The Hurd artwork, on loan from the El Paso Museum of Art, includes a large egg tempera painting called “Gold is Where You Find it,” two mural studies — also in egg tempera — as well as a signed print called, “Portrait of Jose.” The mural studies are titled “The Law Comes to West Texas,” and “The Coming of the Spaniards.”
The exhibit opened in the Museum’s Traditions Gallery on Nov. 16 and it will be on display through Sept. 13, 2019. It captures the essence of one of our state’s great artists.
Aside from the 24 paintings, the exhibit some of Hurd’s belongings, including one of his palettes with brushes, a pair of chaps, boots, sombrero, guitar, and polo helmet and mallet. The show, which includes loans from the Hurd La Rinconada Gallery in San Patricio, N.M., has a video about Hurd (1904-1984).
“We’re so pleased to present the work of Peter Hurd at the New Mexico Farm & Ranch Heritage Museum,” said Lisa Pugh, the Museum’s Chief Curator. “Through his portraits and paintings, Hurd celebrated a uniquely New Mexican way of life and depicted the inexplicable beauty of the southern high plains in a way no other artist could.”
Hurd, who was born and raised in the Roswell area, settled in the Hondo Valley after attending West Point, serving as a war artist correspondent during World War II, and living in Pennsylvania, where he met his wife, Henriette Wyeth.

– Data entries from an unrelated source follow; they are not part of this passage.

/-- Settles O29: TBL_PEEK checks its selector, then its slot. -/
theorem tblFullAndTblPeekReadTheTable : Obligations.TblFullAndTblPeekReadTheTable := by
  unfold Obligations.TblFullAndTblPeekReadTheTable
  refine ⟨by decide, fun s slot hr => ?_⟩
  have hpeek {sel : BitVec 2} (hsel : sel ≠ 3#2) : exec (.tblPeek sel slot) s = .next
      (if s.table.n.toNat ≤ slot.toNat then s.raise .badIndex else s.setResult (s.table.peek sel slot.toNat)) := by
    rw [exec, execTblPeek, show peekSelLegal sel = true by simpa [peekSelLegal] using hsel, State.commandSel_legal,
      State.command_of_ready hr]
  refine ⟨congrArg Host.Outcome.next (State.command_of_ready hr), ?_, fun sel hsel hslot => ?_, fun hslot => ?_⟩
  · exact congrArg Host.Outcome.next (State.commandSel_illegal hr.2)
  · rw [hpeek hsel, if_pos hslot]; rfl
  · have hin : ¬ s.table.n.toNat ≤ slot.toNat := by omega
    rw [hpeek (by decide), hpeek (by decide), hpeek (by decide), if_neg hin, if_neg hin, if_neg hin]
    exact ⟨rfl, rfl, rfl⟩

end Sys2Proof.Machine

/-! ## Distributions

What MDL_DIST leaves in the distribution registers (41_modeller.md R181 to R188): first on the modeller alone, then for
the command. -/

namespace Sys2Proof.Machine

/-! ### The last entries of the array -/

theorem escapeOnly_read {d : Memory 32} (h : d.wf = true) (i : Nat) :
    (escapeOnly d).read i =
      if i = 258 then 1#32 else if i = 257 then 1#32 else if i = 256 then 0#32 else d.read i := by
  have h256 := Memory.wf_write h 256 0#32
  rw [escapeOnly, Memory.read_write (Memory.wf_write h256 _ _), Memory.read_write h256, Memory.read_write h]

/-- The array in which ESCAPE alone has width (41_modeller.md R183, R186). -/
theorem distAt_escapeOnly {m : Modeller} {d : Memory 32} (h : d.wf = true) (hm : m.dist = escapeOnly d) :
    m.distAt 256 = 0 ∧ m.distAt 257 = 1 ∧ m.distAt 258 = 1 ∧ ∀ i < 256, m.distAt i = (d.read i).toNat := by
  have hread := escapeOnly_read h
  refine ⟨?_, ?_, ?_, fun i hi => ?_⟩ <;> rw [Modeller.distAt, hm, hread]
  · rfl
  · rfl
  · rfl
  · rw [if_neg (by omega), if_neg (by omega), if_neg (by omega)]

/-! ### A present context -/

/-- The count of the child of `p` with trailing byte `c` (41_modeller.md R182). -/
def Table.childFreq (t : Table) (hs : HashSel) (p : Key) (c : Nat) : Nat :=
  (t.countOf hs (childKey p (BitVec.ofNat 8 c))).toNat

/-- The bytes a scan of `p` gives an interval (41_modeller.md R182). -/
def Modeller.codable (m : Modeller) (t : Table) (hs : HashSel) (p : Key) : Nat → Bool :=
  selected (t.followers hs p &&& m.excl) (t.childFreq hs p)

/-- The total of a present context's distribution (41_modeller.md R182, R184). -/
def Modeller.presentTotal (m : Modeller) (t : Table) (hs : HashSel) (p : Key) : Nat :=
  weight (m.codable t hs p) (t.childFreq hs p) 256 + max 1 ((List.range 256).filter (m.codable t hs p)).length

theorem Table.childFreq_le (t : Table) (hs : HashSel) (p : Key) (c : Nat) : t.childFreq hs p c ≤ 65535 := by
  have := (t.countOf hs (childKey p (BitVec.ofNat 8 c))).isLt
  unfold Table.childFreq; omega

/-- A stretched frequency and the one it adds to ESCAPE are at most twice a count (10_state.md R39). -/
theorem weight_add_length_le (sel : Nat → Bool) {freq : Nat → Nat} (hf : ∀ c, freq c ≤ 65535) (c : Nat) :
    weight sel freq c + ((List.range c).filter sel).length ≤ 131070 * c := by
  induction c with
  | zero => simp [weight]
  | succ c ih =>
    rw [weight_succ, filter_length_succ]
    have := hf c
    split <;> omega

section Present

variable (m : Modeller) (t : Table) (hs : HashSel) (p : Key)

theorem presentTotal_le : m.presentTotal t hs p ≤ 33553920 := by
  have hsum := weight_add_length_le (m.codable t hs p) (t.childFreq_le hs p) 256
  have hweight := weight_le (m.codable t hs p) (t.childFreq_le hs p) 256
  unfold Modeller.presentTotal; omega

theorem weight_childFreq_lt {i : Nat} (hi : i ≤ 256) : weight (m.codable t hs p) (t.childFreq hs p) i < 2 ^ 32 := by
  have := weight_le (m.codable t hs p) (t.childFreq_le hs p) i
  omega

/-- What distribute leaves for a present context, once dist_check is cleared (41_modeller.md R182, R184, R185, R188). -/
theorem distPresent_spec (hw : m.dist.wf = true) :
    (∀ i, (m.distPresent t hs p).distAt i =
      if i = 257 ∨ i = 258 then m.presentTotal t hs p
      else if written (m.codable t hs p) 256 i = true ∨ i = 256 then weight (m.codable t hs p) (t.childFreq hs p) i
      else m.distAt i) ∧
    (∀ c < 256, (m.distPresent t hs p).dchk.getLsbD c = (m.dchk.getLsbD c || m.codable t hs p c)) ∧
    (∀ c < 256, (m.distPresent t hs p).excl.getLsbD c = (m.excl.getLsbD c && !(m.codable t hs p c))) ∧
    (m.distPresent t hs p).latestRun.toNat = weight (m.codable t hs p) (t.childFreq hs p) 256 ∧
    (m.distPresent t hs p).lastRun.toNat = m.presentTotal t hs p ∧
    (m.distPresent t hs p).outscale = (m.outscale || decide (65535 < m.presentTotal t hs p)) := by
  have hscan := scanBytes_spec (t.followers hs p &&& m.excl) (t.childFreq hs p)
    (acc := { dist := m.dist, dchk := m.dchk, excl := m.excl, run := 0, n := 0 }) hw rfl rfl
  rw [← show m.scan t hs p = scanBytes _ (t.childFreq hs p) _ from rfl,
    ← show m.codable t hs p = selected _ (t.childFreq hs p) from rfl] at hscan
  obtain ⟨hsw, hrun, hn, hdchk, hexcl, hread⟩ := hscan
  have htot : (m.scan t hs p).run + max 1 (m.scan t hs p).n = m.presentTotal t hs p := by rw [hrun, hn]; rfl
  have hle := presentTotal_le m t hs p
  have hdist : (m.distPresent t hs p).dist =
      (((m.scan t hs p).dist.write 256 (BitVec.ofNat 32 (weight (m.codable t hs p) (t.childFreq hs p) 256))).write 257
        (BitVec.ofNat 32 (m.presentTotal t hs p))).write 258 (BitVec.ofNat 32 (m.presentTotal t hs p)) := by
    rw [← htot, ← hrun]; rfl
  have hnat {x : Nat} (hx : x < 2 ^ 32) : (BitVec.ofNat 32 x).toNat = x := Nat.mod_eq_of_lt hx
  refine ⟨fun i => ?_, fun c hc => ?_, fun c hc => ?_, ?_, ?_, ?_⟩
  · have hw256 := Memory.wf_write hsw 256 (BitVec.ofNat 32 (weight (m.codable t hs p) (t.childFreq hs p) 256))
    rw [Modeller.distAt, hdist, Memory.read_write (Memory.wf_write hw256 _ _), Memory.read_write hw256,
      Memory.read_write hsw, hread]
    by_cases h258 : i = 258
    · simp only [h258, or_true, if_true]; exact hnat (by omega)
    by_cases h257 : i = 257
    · simp only [h257, true_or, if_true]; exact hnat (by omega)
    by_cases h256 : i = 256
    · subst h256
      simp only [if_true, or_true]
      exact hnat (weight_childFreq_lt m t hs p (by omega))
    simp only [h256, h257, h258, or_false, if_false]
    split
    · rename_i hwr
      refine hnat (weight_childFreq_lt m t hs p ?_)
      simp only [written, Bool.or_eq_true, Bool.and_eq_true, decide_eq_true_eq] at hwr
      omega
    · rfl
  · exact (hdchk c).trans (by rw [decide_eq_true hc, Bool.true_and])
  · exact (hexcl c).trans (by rw [decide_eq_true hc, Bool.true_and])
  · exact (congrArg (fun r => (BitVec.ofNat 32 r).toNat) hrun).trans (hnat (weight_childFreq_lt m t hs p (by omega)))
  · exact (congrArg (fun r => (BitVec.ofNat 32 r).toNat) htot).trans (hnat (by omega))
  · rw [← htot]; rfl

end Present

/-! ### Every distribution can be searched -/

/-- A running sum is 0 or ends with the last selected byte. -/
theorem weight_eq_zero_or_last (sel : Nat → Bool) (freq : Nat → Nat) (c : Nat) :
    weight sel freq c = 0 ∨ ∃ b < c, sel b = true ∧ weight sel freq c = weight sel freq (b + 1) := by
  induction c with
  | zero => exact .inl rfl
  | succ c ih =>
    cases hc : sel c
    · have hsame : weight sel freq (c + 1) = weight sel freq c := by rw [weight_succ, hc]; rfl
      rw [hsame]
      exact ih.imp_right fun ⟨b, hb, hs, he⟩ => ⟨b, by omega, hs, he⟩
    · exact .inr ⟨c, by omega, hc, rfl⟩

theorem written_of_sel {sel : Nat → Bool} {c : Nat} (hc : c < 256) (h : sel c = true) :
    written sel 256 c = true ∧ written sel 256 (c + 1) = true := by
  simp [written, hc, h, show c + 1 ≤ 256 by omega]

section Search

variable {m : Modeller}

/-- Where ESCAPE alone has width and no byte is a candidate, the search finds ESCAPE. -/
theorem decodable_of_escapeOnly (hd : m.dchk = 0#256) (h256 : m.distAt 256 = 0) (h257 : m.distAt 257 = 1)
    (h258 : m.distAt 258 = 1) : m.Decodable := by
  have hno (c : Nat) : ¬ m.dchk.getLsbD c = true := by simp [hd]
  exact decodable_of_escape (fun c _ h => absurd h (hno c)) (fun c _ h => absurd h (hno c)) (.inl h256)
    (h257.trans h258.symm)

The artist is celebrated for his realistic portraits and luminous Southwestern landscapes that feature the vegetation, rolling hills, windmills, water tanks, and ever-changing skies of the area in Lincoln and Chaves counties.
Unlike many artists who are proficient in a few mediums, Hurd was skilled in a variety of media including oil, lithography, watercolor, egg tempera, and charcoal. Light was critically important in Hurd’s work and he strove to render it accurately. Hurd felt that the medium of egg tempera allowed him to truly capture the shifting light and arid landscape of New Mexico.
“If a work of art represents a particular artist’s view of the world, Peter Hurd’s work conveys how inspired he was by nature and his surroundings,” said Holly Radke, the Museum’s Collections Manager who curated the exhibit. “He is best known as a regionalist painter who captured the hardworking people and landscapes of southeastern New Mexico.”
By the time of his death in 1984, Hurd had become synonymous with New Mexico. His obituary in the New York Times was headlined, “Peter Hurd, Painter of Southwest.”